In my training, I use
python3 train_ssd.py --dataset-type=voc --data=data/Food --model-dir=models/Food --batch-size=4 --epochs=100
At 51th epochs, i got Unexpected segmentation fault encounter in worker.
ERROR: Unexpected segmentation fault encountered in worker.
Traceback (most recent call last):
File “/home/gbewegung/.local/lib/python3.6/site-packages/torch/utils/data/dataloader.py”, line 779, in _try_get_data
data = self._data_queue.get(timeout=timeout)
File “/usr/lib/python3.6/multiprocessing/queues.py”, line 104, in get
if not self._poll(timeout):
File “/usr/lib/python3.6/multiprocessing/connection.py”, line 257, in poll
return self._poll(timeout)
File “/usr/lib/python3.6/multiprocessing/connection.py”, line 414, in _poll
r = wait([self], timeout)
File “/usr/lib/python3.6/multiprocessing/connection.py”, line 911, in wait
ready = selector.select(timeout)
File “/usr/lib/python3.6/selectors.py”, line 376, in select
fd_event_list = self._poll.poll(timeout)
File “/home/gbewegung/.local/lib/python3.6/site-packages/torch/utils/data/_utils/signal_handling.py”, line 66, in handler
_error_if_any_worker_fails()
RuntimeError: DataLoader worker (pid 13276) is killed by signal: Segmentation fault.
During handling of the above exception, another exception occurred:
Traceback (most recent call last):
File “train_ssd.py”, line 396, in
train(train_loader, net, criterion, optimizer, device=DEVICE, debug_steps=args.debug_steps, epoch=epoch)

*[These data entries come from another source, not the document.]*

/-- EPOCH_TIMEOUT: a unit has not acknowledged within 25,000 ticks; the change rolls back to the settings of epoch E under number E + 2. The
late unit's pending switch is cancelled; a unit that switched returns at its next boundary (R323). -/
def execEpochTimeout (u : Fin 6) (s : State) : Out :=
  onDev (fun d =>
    match d.epoch with
    | none => d
    | some e =>
      let late := e.pending.contains u.val || e.acked.contains u.val
      if d.fld epo Fl.EP_STATUS_STATE ≠ 1 ∨ late = false ∨ d.tick - e.since < 25000 then d
      else
        let n := d.fld epo Fl.EP_STATUS_EPOCH
        let m := (n + 1) % 2 ^ 16
        let d := (d.epochRecord 0x15 n (u.val + e.kind * 16)).setFld epo Fl.EP_STATUS_LATE u.val
        let d := ((d.setFld epo Fl.EP_STATUS_EPOCH m).setFld epo Fl.EP_STATUS_STATE 2).setFld epo Fl.EP_STATUS_ACKED 0
        let d := d.each e.pending (fun d v => d.setUnit v m 0)
        let d := if e.kind = 3 then d.each ([0, 1].filter (fun s => !(e.pending ++ e.acked ++ e.arrived).contains s)) (fun d s => d.setCopy e.plan s (if s = 0 then e.old.1 else e.old.2)) else d
        let again := e.arrived ++ e.acked
        let d := d.each again (fun d v => d.setUnit v n 1)
        if again.isEmpty then { d.setFld epo Fl.EP_STATUS_STATE 3 with epoch := none }
        else { d with epoch := some { e with pending := again, acked := [], arrived := [], since := d.tick } }) s

/-- EPOCH_STUCK: a rollback is not acknowledged within 25,000 ticks; the unit's side is contained with cause 9 (R324). -/
def execEpochStuck (u : Fin 6) (s : State) : Out :=
  onDev (fun d =>
    match d.epoch with
    | none => d
    | some e =>
      let late := e.pending.contains u.val || e.acked.contains u.val
      if d.fld epo Fl.EP_STATUS_STATE ≠ 2 ∨ late = false ∨ d.tick - e.since < 25000 then d
      else
        let d := (d.epochRecord 0x16 (d.fld epo Fl.EP_STATUS_EPOCH) (u.val + e.kind * 16)).setFld epo Fl.EP_STATUS_LATE u.val
        (d.setFld epo Fl.EP_STATUS_STATE 4).containNoted (unitSide u.val) 9) s

end Sys2Proof.Machine
end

File “train_ssd.py”, line 133, in train
for i, data in enumerate(loader):
File “/home/gbewegung/.local/lib/python3.6/site-packages/torch/utils/data/dataloader.py”, line 363, in next
data = self._next_data()
File “/home/gbewegung/.local/lib/python3.6/site-packages/torch/utils/data/dataloader.py”, line 974, in _next_data
idx, data = self._get_data()
File “/home/gbewegung/.local/lib/python3.6/site-packages/torch/utils/data/dataloader.py”, line 941, in _get_data
success, data = self._try_get_data()
File “/home/gbewegung/.local/lib/python3.6/site-packages/torch/utils/data/dataloader.py”, line 792, in _try_get_data
raise RuntimeError(‘DataLoader worker (pid(s) {}) exited unexpectedly’.format(pids_str))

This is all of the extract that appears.